Price impact estimation#

In this notebook, we show how you can estimate the price impact of the simulated historical decentralised exchange trades.

The price impact is especially important when trading illiquid assets. If your trade profit is 2% but the price impact is also 2% you have essentially not made any profit.

About price impact on AMMs#

The price impact is a function of

  • Available liquidity

  • Liquidity provider fees

  • Protocol fees

Price impact indicates how much your market taker order loses in value due to insufficient liquidity. For example, if you are trying to buy 5000 USD worth of BNB token in a low liquidity pair and you end up with 4980 USD worth of token at the end of the trade, the loss in value due to low liquidity is called price impact. This can be expressed as USD value or as percent of the trade amount. Illiquid pairs higher price impact than liquid pairs.

Be careful not to confuse price impact and slippage. Slippage refers to a loss in value due to external trades in the same pair being executed by other users before yours and changing the relative prices of the assets in the pair.

In Uniswap v2 style decentralised exchanges any fees are included in the price impact calculation.

To understand the liquidity better, you can interactively view the available liquidity to any trading pair on Trading Strategy website.

For more information read more about XY=K liquidity model and automated market makers.

Getting started#

First let’s import libraries and initialise our Trading Strategy dataset client.

[1]:

from tradingstrategy.client import Client

client = Client.create_jupyter_client()
Started Trading Strategy in Jupyter notebook environment, configuration is stored in /Users/moo/.tradingstrategy

Fetching datasets#

Here we fetch the liquidity data for

To make this notebook run fast, we are operating on weekly candles (7 days) to keep the download size of datasets smaller.

[2]:

from tradingstrategy.chain import ChainId
from tradingstrategy.liquidity import GroupedLiquidityUniverse
from tradingstrategy.pair import PandasPairUniverse
from tradingstrategy.timebucket import TimeBucket

exchange_universe = client.fetch_exchange_universe()
raw_pairs = client.fetch_pair_universe().to_pandas()
raw_liquidity_samples = client.fetch_all_liquidity_samples(TimeBucket.d7).to_pandas()

pair_universe = PandasPairUniverse(raw_pairs)
liquidity_universe = GroupedLiquidityUniverse(raw_liquidity_samples)

# Do some test calculations for a single pair
sushi_swap = exchange_universe.get_by_chain_and_name(ChainId.ethereum, "sushi")
sushi_eth = pair_universe.get_one_pair_from_pandas_universe(sushi_swap.exchange_id, "SUSHI", "WETH")

Querying historical price impact#

Here we get the historical price impact what would have been for buying SUSHI for 6000 USD worth of ETH on 1st of June 2021.

Unlike many other examples, or the underlying DEX protocol, here we operate on US Dollar amounts.

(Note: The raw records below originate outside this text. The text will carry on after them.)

/-- Tasks whose time has come are issued again, in their order (R328). -/
def State.reissueBusy (s : State) (link : Nat) : State :=
  let due := ((s.link? link).map fun l => l.tasks.filter fun k => k.reissueAt.any (· ≤ s.ck.now)).getD []
  due.foldl (fun t k => match t.link? link with
    | none => t
    | some l =>
      if !l.tasks.any fun x => x.hdr.tag == k.hdr.tag && x.reissueAt.isSome then t
      else if l.heldBack k then
        -- an erase is suspended for a read that waits (R338)
        (t.holdTask link k.hdr.tag (16 * milli)).cond ((k.hdr.op == .read || k.hdr.op == .seqRead) &&
            l.tasks.any fun x => x.hdr.die == k.hdr.die && x.hdr.op == .erase) fun t => t.suspendFor link k.hdr.die
      else
      let t := t.link' link (·.dropTask k.hdr.tag)
      match k.use with
      | .unitProgram ord m => (t.open' ord fun x => { x with prog := x.prog.set m (x.again m k.hdr.page .idle) }).issuePrograms ord
      | .blockErase _ => t.issueErases
      | _ => t.sendLeased link k) s

/-- A read task that a second try is owed, a program or an erase that was never accepted: issued again (R345). -/
def State.reissueTask (s : State) (link : Nat) (k : DieTask) : State :=
  let t := s.link' link (·.dropTask k.hdr.tag)
  match k.use with
  | .unitProgram ord m => (t.open' ord fun x => { x with prog := x.prog.set m (x.again m k.hdr.page .idle) }).issuePrograms ord
  | .blockErase _ => t.issueErases
  | _ => t.sendLeased link k

/-- What a die window tells of a task without a DONE after a bring-up (R345). -/
def State.windowTells (s : State) (link : Nat) (k : DieTask) (op status : BitVec 32) : State :=
  if op.toNat / 65536 != k.hdr.tag then s.reissueTask link k
  else if statusType status == some k.hdr.op.busy then s.sendRegRead link (0x10000 + 32 * k.hdr.die) 6
  else if k.hdr.op == .read || k.hdr.op == .seqRead then s.reissueTask link k
  else s.taskDone link k status

/-! ## Bring-up (R12, R316, R317, R344, R345) -/

/-- The comb of a link that has come up takes its place: the first combs of a hive without stripes work at once, and so does one that a
SUPER_ATTACH has added; others wait for theirs (R244). -/
def State.admitComb (s : State) (link : Nat) : State :=
  match s.link? link with
  | none => s
  | some l =>
    let added := (s.hive? l.hive).any fun x => x.attach.testBit (link % 16)
    if (l.comb == .absent && s.hiveEmpty l.hive) || ((l.comb == .absent || l.comb == .retired) && added) then s.combWorks l
    else s

/-- The bridge sends its standing events again at a bring-up (R347). -/
def State.bridgeEventFrame (s : State) (link : Nat) (port : Side) (e : Nat × Nat × Nat) : State :=
  s.toHead link port { bareFrame 7 with body := le 2 e.1 ++ le 1 e.2.1 ++ [0#8] ++ le 8 e.2.2 ++ zeros 4 }

/-- CB_INFO as this head's port gave it (R321). -/
def Link.info (l : Link) (port : Side) : Nat :=
  1 + 2 ^ 8 * l.dieCount + 2 ^ 16 * l.hive + 2 ^ 20 * l.slot + 2 ^ 24 * sideN port

/-- The comb is measured into T6 at its link's first bring-up since the start (R638). -/
def State.measureComb (s : State) (link : Nat) : State :=
  match s.link? link with
  | none => s
  | some l =>
    if s.bt.log.any fun e => e.tally == 6 && e.source == link then s
    else s.extend 6 s.bt.step link 0 (le 1 link ++ le 4 (l.info s.pr.side) ++ le 4 l.serial ++ le 4 (l.serial / 2 ^ 32) ++ le 4 l.version.toNat)

/-- The link is up: the comb's measurement and E600 (R316, R638). -/
def State.linkIsUp (s : State) (link : Nat) : State :=
  let s := s.link' link fun l => { l with
    state := .up, bridgeSeen := true, half := s.halfRate l, resends := 0, rxSinceAck := 0, crcTimes := [], retrainTimes := []
    stepFails := 0, since := s.ck.now, downSince := none }
  (s.measureComb link).ev0 0x600 .info (le 1 link ++ le 1 (b2n ((s.link? link).any (·.half))))

/-- Both ends of a link start their sequences at 0 (R316). -/
def State.linkStarts (s : State) (link : Nat) : State :=
  (s.link' link fun l => { l with txSeq := 0, rxSeq := 0, nakSent := false, unacked := [], waiting := [] }).bridge' link fun b =>
    b.port' s.pr.side fun p => { p.emptied with up := true, txSeq := 0, rxSeq := 0, nakSent := false }

/-- A bring-up whose every step passes at once: both HELLOs, what the registers and descriptors of the comb say, E600 and the bridge's
standing events (R316, R321, R322, R347). -/
def State.linkRises (s : State) (link : Nat) (b : Bridge) : State :=
  let s := (s.headHello link 0).bridgeHello link s.pr.side (b2n ((s.link? link).any s.halfRate)) 0
  let s := s.linkStarts link
  let s := s.link' link fun l => { l with
    hive := b.hive, slot := b.slot, serial := b.serial, version := b.version, dieCount := b.dies.length
    descs := b.dies.map (·.desc), epoch := b.epoch, owner := b.owner, noFence := b.storeFault }
  b.events.foldl (fun t e => t.bridgeEventFrame link s.pr.side e) (s.linkIsUp link)

/-- The epoch and the owner that the fence registers show, as the DONE of a raise or an adoption without one (R341, R342,
R345). -/
def State.fenceOutcome (s : State) (h : TaskHdr) (epoch owner : Nat) : BitVec 32 :=
  if epoch == (if h.op == .fenceRaise then h.arg.toNat + 1 else h.arg.toNat) && s.isMine owner then 0 else 0x32

/-- A comb that answers takes its place in its hive and is brought to the hive's epoch (R244, R344). -/
def State.linkJoins (s : State) (link : Nat) : State := (s.admitComb link).levelEpoch link

/-- What the link's head does with a comb that answers: its place, its epoch, and the tasks without a DONE (R344, R345). A FENCE_ADOPT
without a DONE is settled by the fence registers as a FENCE_RAISE is (DESIGN CHOICE, log 93). -/
def State.linkServes (s : State) (link : Nat) (b : Bridge) : State :=
  let s := s.linkJoins link
  let tasks := ((s.link? link).map (·.tasks)).getD []
  let s := tasks.foldl (fun t k =>
    if k.reissueAt.isSome then t
    else if k.hdr.op == .fenceRaise || k.hdr.op == .fenceAdopt then
      t.taskDone link k (t.fenceOutcome k.hdr b.epoch b.owner)
    else match b.die? k.hdr.die with
      | some d => t.windowTells link k (d.win t.pr.side).op (d.win t.pr.side).status
      | none => t) s
  -- a die that shows itself idle takes tasks again, and one that executes is read again (R330)
  let s := s.link' link fun l => { l with blockedDies := l.blockedDies.filter fun d => (b.die? d).any (·.exec.isSome) }
  let s := (((s.link? link).map (·.blockedDies)).getD []).foldl (fun t d => t.sendRegRead link (0x10000 + 32 * d) 6) s
  (s.judgeHive b.hive).issueAll

/-- The registers that the head reads once a link is up again: the fence registers for a fence task without a DONE, and the window of every
die with a task without a DONE or that has to show itself idle (R330, R345). -/
def Link.windowsToRead (l : Link) : List (Nat × Nat) :=
  (if l.tasks.any (·.hdr.op.isFence) then [(0x20, 2)] else []) ++
    (dedupBy (((l.tasks.filter fun k => !k.hdr.op.isFence && k.reissueAt.isNone).map (·.hdr.die)) ++ l.blockedDies)).map fun d =>
      (0x10000 + 32 * d, 6)

/-- A bring-up comes to its end (R316). -/
def State.linkUp (s : State) (link : Nat) (b : Bridge) : State := (s.linkRises link b).linkServes link b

Any token price is converted to US Dollar through Trading Strategy reference pricing mechanism.

Currently Trading Strategy does not automatically fill you with the underlying liquidity provider and protocol fees paid with the transaction. In this example, we use Sushiswap fee model. You need to give these manually for the price estimator for now.

[3]:
import pandas as pd
from IPython.display import display
from tradingstrategy.priceimpact import HistoricalXYPriceImpactCalculator

# SUSHI-WETH started trading around 2020-09-01
trading_date = pd.Timestamp("2021-06-01")
trade_size = 6000.0  # USD

# See https://help.sushidocs.com/products/sushiswap-exchange
sushi_lp_fee = 0.0025
sushi_protocol_fee = 0.0005

price_impact_calculator = HistoricalXYPriceImpactCalculator(liquidity_universe, lp_fee=sushi_lp_fee, protocol_fee=sushi_protocol_fee)
impact = price_impact_calculator.calculate_price_impact(trading_date, sushi_eth.pair_id, trade_size, max_distance=pd.Timedelta(days=7))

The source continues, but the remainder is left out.